3. Jobs complete → Workers stay running for `idle_timeout` seconds before scaling down to idle.
4. No new jobs → Scale down to min workers.

## Cold starts and warm starts

Understanding cold and warm starts helps you predict latency and set expectations.

### Cold start

A cold start occurs when no workers are available to handle your job, because:

* You're calling an endpoint for the first time.
* All workers have been scaled down after not processing requests for `idle_timeout` seconds.
* All running workers are busy processing requests.

**What happens during a cold start**:

1. Runpod provisions a new worker with your configured GPU/CPU.
2. The worker image starts (dependencies are pre-installed during build).
3. Your function executes.

**Typical timing**: 10-60 seconds total, depending on GPU availability and image size.

<Note>
  When using `flash build` or `flash deploy`, dependencies are pre-installed in the worker image, eliminating pip installation at request time.

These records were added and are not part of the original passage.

/-- TW_TGT_RESP. -/
def execTwTgtResp (c : CmdCall) (s : State) : Host.Outcome State Fault Refusal :=
  .next (mbRun ⟨0x1011, 0x10, false, 8, 264, false, true⟩ runTwTgtResp c s)

/-- TW_XFER: one transaction through TW_CMD. -/
def runTwXfer (c : CmdCall) (s : State) : State × CmdRes :=
  let b := pb c 0
  let w := pb c 3
  if 6 ≤ b then (s, .refuse eRANGE 0)
  else if !twController s b then (s, .refuse eSTATE 0)
  else if 127 < pb c 1 ∨ twReserved (pb c 1) then (s, .refuse eRANGE 1)
  else if 64 < w then (s, .refuse eRANGE 3)
  else if 40 < pb c 4 then (s, .refuse eRANGE 4)
  else if c.payload.length < 16 + w then (s, .refuse eLENGTH 0)
  else if fbit s fTW_CMD_BUSY (two b) then (s, .refuse eBUSY 0)
  else
    let tx := fit 64 ((c.payload.drop 16).take w)
    let s1 := forEach (List.range 16) (fun i t => wrn t (TW_TXBUF + two b + 4 * i) (u32At tx (4 * i))) s
    let v := pb c 2 % 4
    (twPut (TW_CMD + two b) (2 ^ 31 + v % 2 * 2 ^ 29 + v / 2 * 2 ^ 28 + pb c 1 * 65536 + pb c 4 * 256 + w) s1,
      .defer true)

/-- TW_XFER. -/
def execTwXfer (c : CmdCall) (s : State) : Host.Outcome State Fault Refusal :=
  .next (mbRun ⟨0x1090, 0x10, true, 16, 80, false, true⟩ runTwXfer c s)

end Sys2Proof.Machine
end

When running standalone scripts with `@Endpoint` functions outside of a Flash app, dependencies may be installed on the worker at request time.
</Note>

### Warm start

A warm start occurs when a worker is already running and idle:

* Worker completed a previous job and is waiting for more work.
* Worker is within its `idle_timeout` period.

**What happens during a warm start**:

1. Job is routed immediately to the idle worker.
2. Your function executes.

**Typical timing**: \~1 second + your function's execution time.

### The relationship between configuration and starts

Your `workers` and `idle_timeout` settings directly affect cold start frequency:

* `workers=(0, n)`: Workers scale to zero when not processing. Every request after the `idle_timeout` period triggers a cold start.
* `workers=(1, n)`: At least one worker stays ready. First concurrent request is warm, additional requests may cold start.
* Higher `idle_timeout`: Workers stay running longer before scaling down, reducing cold starts for sporadic traffic.

See [configuration best practices](/flash/configuration/best-practices) for specific recommendations based on your workload.